As usual, new supplement brings some more spells; in this case they’re mostly low-level spells as shown before in Unearted Arcana. I’m delighted to see them, especially as they allow for more versatility and flavour. A cleric, for example, gets an access to a 1st level spell Ceremony, that allows to perform marriage or funeral rites within the mechanics. And my personal favourite, divine version of Mordekeinen’s Magnificent Mansion: 7th level conjuration spell, Temple of the gods, which creates a real temple with a Protection from Good/Evil built into it (no expensive material components, casting time of 1hr, 24hr duration; can be made permanent with repeated castings). I’m enamoured.

The award for the biggest haul goes to the arcane casters, though. A sorcerer gets 55 new spells (or newly acquired access to existing spells, due to new subclasses), while clerics get 7 and paladins get 3. A bit uneven, but I can see the reasoning behind it.

 

Appendixes

Appendix A is something that might be definitely useful for a large group of the DMs: rules for Shared Campaigns.
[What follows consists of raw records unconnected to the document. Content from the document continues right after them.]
-- ==== Sys2Proof/Tests/Array.lean ====
section
/-! SUPPORT. Tests of the matrix array and the movers (R66–R140). -/

namespace Sys2Proof.Tests
open Sys2Proof Sys2Proof.Machine

set_option Elab.async false

/-- A pass of passWords. -/
def pass0 : Pass := Pass.new (Pd.ofWords passWords) 0 0

/-- Tile 3 with an array, its Upper Face region powered. -/
def sArr (a : Arr) (sb : List SbReg) : State :=
  { sTile 3 { coreTile 0 [] with arr := a, sb := sb } with regions := [(8, { Region.init with state := 3, hold := false })] }

/-- An array in ON that holds passes. -/
def arrOn (ps : List Pass) : Arr := { Arr.init with ramp := 2, blocks := 8, passes := ps }

/-- Weights of the INT8 pass: element (0, 0) is 3, the others are left out and count as zero. -/
def wset0 : WSet :=
  { mode := 0, wFmt := 4, aFmt := 4, bscale := false, intScale := false, kBlocks := 1,
    w := clean [3], s := [] }

/-- A registration of the pass. -/
def passReg (tag : Nat) (rd wr : Bool) (e : SbEvent) : SbReg :=
  { op := 0, unit := .array 3, isPass := true, tag := tag, rdIn := rd, rdOut := false, wrIn := false, wrOut := wr, pend := [e] }

/-- The first queued pass loads its weights (cut to none here) by a stall reload; R73. -/
theorem test_weight_load :
    let p := { pass0 with pd := { pass0.pd with kBlocks := 0 } }
    let s := sArr (arrOn [p]) []
    (s.arr 3).nextLoad = some ([], p) ∧ s.passMayBegin 3 = true ∧ p.pd.keep = false ∧ p.cut = false ∧
    mayRead [] p.op p.pd.tagW false = true ∧
    ((after (.weightLoadStart 3) s).arr 3).stallCount = 1 ∧
    ((after (.weightLoadStart 3) s).arr 3).passes.map (fun p => p.st) = [PassSt.loading] := by decide +kernel

/-- The end of the load releases TAG_W; R73. -/
theorem test_shadow_done :
    let p := { pass0 with st := .loading, wset := some wset0 }
    let s := sArr (arrOn [p]) [passReg 2 true false .shadow]
    (s.arr 3).passes.find? (fun p => p.st == .loading) = some p ∧ (s.arr 3).stuck = false ∧
    ((after (.shadowLoadComplete 3) s).tile 3).sb = [] ∧
    ((after (.shadowLoadComplete 3) s).arr 3).passes.map (fun p => p.st) = [PassSt.loaded] := by decide +kernel

/-- Row 0 of a loaded pass enters: with one row the pass drains at once; R70. -/
theorem test_pass_start :
    let p := { pass0 with st := .loaded, wset := some wset0 }
    let s := sArr (arrOn [p]) []
    (s.arr 3).head = some p ∧ p.rowsIn = 0 ∧ p.noStart = false ∧ (s.arr 3).works = true ∧ (s.dbg 3).mayBegin = true ∧
    (s.tile 3).aborting = false ∧ mayWrite [] p.op p.pd.tagOut true = true ∧ (s.arr 3).rowFree p 0 = true ∧
    ((after (.passStart 3 0) s).arr 3).passes.map (fun p => (p.st, p.rowsIn)) = [(PassSt.draining, 1)] := by decide +kernel

/-- The second of two rows enters after 5 held steps; R75. -/
theorem test_row_admit :
    let p := { pass0 with pd := { pass0.pd with m := 2 }, st := .streaming, rowsIn := 1, wset := some wset0 }
    let s := sArr (arrOn [p]) []
    (s.arr 3).head = some p ∧ p.cut = false ∧ (s.arr 3).works = true ∧ (s.arr 3).rowFree p p.rowsIn = true ∧
    ((after (.rowAdmit 3 5) s).arr 3).passes.map (fun p => (p.st, p.rowsIn)) = [(PassSt.draining, 2)] ∧
    ((after (.rowAdmit 3 5) s).arr 3).stallSteps = 5 := by decide +kernel

/-- The result of −2 · 3 is written as INT32; R61, R71. -/
theorem test_out_result :
    let row := (clean ([0xFE] ++ List.replicate 31 0), ([] : List PByte))
    let p := { pass0 with st := .draining, rowsIn := 1, wset := some wset0, rows := [(0, row)] }
    let s := sArr (arrOn [p]) []
    (s.arr 3).passes.find? (fun p => p.op == 0) = some p ∧ SMap.find p.rows 0 = some row ∧ p.colsDone 0 < p.pd.nCols ∧
    (s.arr 3).columnFree p 0 0 = true ∧ (s.arr 3).works = true ∧ p.pd.accumulate = false ∧
    ((SMap.get EccMem.swept (after (.outResultWritten 3 0 0) s).mem.stores 3).peek 0x10000 4) = [0xFA, 0xFF, 0xFF, 0xFF] := by
  decide +kernel

/-- A second pass that accumulates waits with its row until the first has written the element, and adds to what stands there; R75. -/
theorem test_out_accumulate :
    let row := (clean ([0xFE] ++ List.replicate 31 0), ([] : List PByte))
    let p := { pass0 with st := .draining, rowsIn := 1, wset := some wset0, rows := [(0, row)] }
    let q := { p with op := 1, pd := { p.pd with accumulate := true } }
    let s := sArr (arrOn [p, q]) []
    (s.arr 3).rowFree { q with rowsIn := 0 } 0 = false ∧ (s.arr 3).interlockFree q (q.pd.outAt 0 0) = false ∧
    (let s1 := after (.passDone 3) (after (.outResultWritten 3 0 0) s)
     (s1.arr 3).interlockFree q (q.pd.outAt 0 0) = true ∧ (s1.arr 3).columnFree q 0 0 = true ∧
     ((SMap.get EccMem.swept (after (.outResultWritten 3 1 0) s1).mem.stores 3).peek 0x10000 4) = [0xF4, 0xFF, 0xFF, 0xFF]) := by
  decide +kernel

/-- The pass whose results are all written leaves the array and releases TAG_OUT; R71. -/
theorem test_pass_done :
    let p := { pass0 with st := .draining, rowsIn := 1, colsOut := [(0, 1)] }
    let s := sArr (arrOn [p]) [passReg 3 false true .results]
    p.allOut = true ∧ ((after (.passDone 3) s).arr 3).passes = [] ∧ ((after (.passDone 3) s).tile 3).sb = [] := by decide +kernel

/-- A token is granted for ramp-on and for ramp-off; R102. -/
theorem test_ramp_token :
    let s := fun want => sArr { Arr.init with want := want } []
    (s 1).tokensTaken 0 < (s 1).odNat 0x2A00 8 ∧ ((s 1).arr 2).want = 0 ∧
    ((after (.rampTokenGrant 3 9) (s 1)).arr 3).ramp = 1 ∧ ((after (.rampTokenGrant 3 9) (s 1)).arr 3).tokenWait = 9 ∧
    ((after (.rampTokenGrant 3 9) (s 2)).arr 3).ramp = 3 := by decide +kernel

/-- The last step of a ramp-on gives the token back; of a ramp-off ends in OFF; R100. -/
theorem test_ramp_end :
    let s := fun ramp blocks => sArr { Arr.init with ramp := ramp, blocks := blocks, token := true } []
    ((after (.rampStep 3) (s 1 7)).arr 3).blocks = 8 ∧ ((after (.rampStep 3) (s 1 8)).arr 3).ramp = 2 ∧
    ((after (.rampStep 3) (s 1 8)).arr 3).token = false ∧ ((after (.rampStep 3) (s 3 1)).arr 3).blocks = 0 ∧
    ((after (.rampStep 3) (s 3 0)).arr 3).ramp = 0 := by decide +kernel

/-- A pass that came during the ramp-off asks for power again, or waits in RIDDLE where one is requested; R105, R111. -/
theorem test_ramp_end_queued :
    let s := sArr { Arr.init with ramp := 3, token := true, passes := [pass0] } []
    (s.arr 3).stuck = false ∧ s.riddle 3 = false ∧ ((after (.rampStep 3) s).arr 3).want = 1 ∧ ((after (.rampStep 3) s).arr 3).ramp = 0 ∧
    ({ s with startupHold := true }).riddle 3 = true ∧ ((after (.rampStep 3) { s with startupHold := true }).arr 3).ramp = 4 := by
  decide +kernel

/-- The idle hold ends; a Riddle request on an idle array, and its end; R104, R107, R111. -/
theorem test_idle_riddle :
    ((after (.idleHoldExpiry 3) (sArr (arrOn []) [])).arr 3).want = 2 ∧
    ({ sArr (arrOn []) [] with startupHold := true }).riddle 3 = true ∧
    ((after (.riddleRequestChange 3 0) { sArr (arrOn []) [] with startupHold := true }).arr 3).want = 2 ∧
    ((after (.riddleRequestChange 3 0) (sArr { arrOn [] with ramp := 4 } [])).arr 3).ramp = 0 ∧
    (∀ p ∈ ((sArr { arrOn [pass0] with ramp := 4 } []).arr 3).passes, p.st = .queued) ∧
    ((after (.riddleRequestChange 3 0) (sArr { arrOn [pass0] with ramp := 4 } [])).arr 3).want = 1 := by decide +kernel

/-- Parity errors in shadow and active weights, and a stuck array; R79. -/
theorem test_array_errors :
    let p := { pass0 with st := .loaded, wset := some wset0 }
    let q := { pass0 with st := .draining, rowsIn := 1, rows := [(0, ([], []))] }
    ((after (.arrParity 3 true 255 0) (sArr (arrOn [p]) [])).arr 3).passes.map (fun p => p.noStart) = [true] ∧
    ((after (.arrParity 3 false 255 0) (sArr { arrOn [q] with stat := some wset0 } [])).arr 3).passes.map (fun p => p.parity) = [[(255, 0)]] ∧
    [q].any Pass.live = true ∧ [p].any Pass.live = false ∧
    ((after (.arrParity 3 false 255 0) (sArr { arrOn [p] with stat := some wset0 } [])).arr 3).stat = none ∧
    codes (after (.arrParity 3 false 255 0) (sArr { arrOn [p] with stat := some wset0 } [])) = [(7, 9, 1)] ∧
    ((after (.arrStuck 3) (sArr (arrOn [q]) [])).arr 3).stuck = true ∧ ((after (.arrStuck 3) (sArr (arrOn [q]) [])).arr 3).blocks = 0 := by
  decide +kernel

/-- Tile 3 with a list of descriptors in mover 1. -/
def sMover (es : List DmaEnt) (sb : List SbReg) : State := sTile 3 { coreTile 0 [] with movers := [(1, es)], sb := sb }

/-- A descriptor of an operation number; rows of 64 bytes. -/
def dmaEnt (op : Nat) (started issued : Bool) (row : Nat) : DmaEnt :=
  { dd := { Dd.ofWords dmaWords with op := op, src := 0x10C0, dst := 0x20F0, redFmt := 0 }, op := 2, started := started, issued := issued,
    row := row, off := 0, rops := 0 }

/-- A descriptor starts once its tags allow; R139. -/
theorem test_dma_start :
    let s := fun op => sMover [dmaEnt op false false 0] []
    (((s 0).tile 3).nextDma 1).isSome = true ∧ (dmaEnt 0 false false 0).dd.tagsReady [] 2 = true ∧
    ((after (.dmaCopy 3 1) (s 0)).tile 3).issuing 1 = some (dmaEnt 0 true false 0) ∧
    ((after (.dmaFill 3 1) (s 1)).tile 3).issuing 1 = some (dmaEnt 1 true false 0) ∧
    ((after (.dmaReduce 3 1) (s 2)).tile 3).issuing 1 = some (dmaEnt 2 true false 0) := by decide +kernel

/-- A read ends at the 256-byte line of the destination; FILL writes its pattern; R140. -/
theorem test_dma_request :
    let s := fun op => sMover [dmaEnt op true false 0] []
    ((s 0).checkAccess 3 1 .R 0x10C0 16).toOption.map (fun a => a.region) = some (some .hbm) ∧ (dmaEnt 0 true false 0).chunk = 16 ∧
    (after (.dmaRequestIssue 3 1 false) (s 0)).reqs.map (fun r => (r.addr, r.len)) = [(0x10C0, 16)] ∧
    (after (.dmaRequestIssue 3 1 true) (s 1)).reqs.map (fun r => (r.addr, vals r.data)) =
      [(0x20F0, [0xC0, 0x10, 0, 0, 0, 0, 0, 0, 0xC0, 0x10, 0, 0, 0, 0, 0, 0])] := by decide +kernel

/-- Data that has come is written where it belongs, its poison with it; R140, R298. -/
theorem test_dma_write_poison :
    let r : Req := { newReq (.mover 3 1) 1 .load 0x10C0 8 (List.replicate 8 (0x55, true)) 0 with id := 1, op := 2, aux := 0x20F0, st := .done }
    let s := { sMover [dmaEnt 0 true false 1] [] with reqs := [r], nextReq := 2 }
    (s.moverReqs 3 1 2).length = 1 ∧ s.regRead r = false ∧
    (after (.dmaRequestIssue 3 1 true) s).reqs.map (fun y => (y.id, y.addr, poisoned y.data)) = [(2, 0x20F0, true)] := by decide +kernel

/-- SIGNAL adds to a local counter; R133. -/
theorem test_dma_signal :
    let e : DmaEnt := { dmaEnt 4 false false 0 with dd := { (dmaEnt 4 false false 0).dd with src := 7, dst := 0x102_000F_FFF0 } }
    let s := sMover [e] []
    (s.tile 3).mover 1 = [e] ∧ (match s.checkAccess 3 1 .A 0x102_000F_FFF0 8 with
      | .ok k => (s.enter (.mover 3 1) k.cls 0x102_000F_FFF0 1).2 | .error _ => false) = true ∧ s.attr .ctr 65535 = 0 ∧
    s.sync.waits = [] ∧
    (after (.dmaSignal 3 1) s).ctr 65535 = 7 ∧ ((after (.dmaSignal 3 1) s).tile 3).mover 1 = [] := by decide +kernel

/-- A complete descriptor releases its tags; R132. -/
theorem test_dma_done :
    let e := dmaEnt 0 true true 1
    let s := sMover [e] [{ passReg 5 false false .dstDone with op := 2, wrIn := true }]
    s.dmaComplete 3 1 e = true ∧ ((after (.dmaDone 3 1) s).tile 3).mover 1 = [] ∧ ((after (.dmaDone 3 1) s).tile 3).sb = [] := by
  decide +kernel

end Sys2Proof.Tests
end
For all of those interested in campaigns like the ones in the Adventurers League, this section will be invaluable, as it covers rules for creating adventures, awarding treasures and co-DMing.

Appendix B is a life saviour for all of us who just cannot come up with a character’s name on the spot. Table after table with names for different races and cultures will be probably the most often photocopied part of the book. Super handy and super useful. Just roll a d% in an appropriate table and make a note of how you’ve named that NPC; your players probably will.

 

Overall

Is Xanathar’s Guide to Everything the best of the supplements published so far for 5E D&D? For me, definitely yes. Character options, lots of inspiration in the background section, finally useful tools proficiencies, and the revised downtime rules are enough fro me to call this a great book. Everything else is just icing and cherries – I’m delighted to see it, but I would be happy with just the cake.

This book definitely fills a massive gap in 5E; for me the game has just been given a second life. So many new options to try out!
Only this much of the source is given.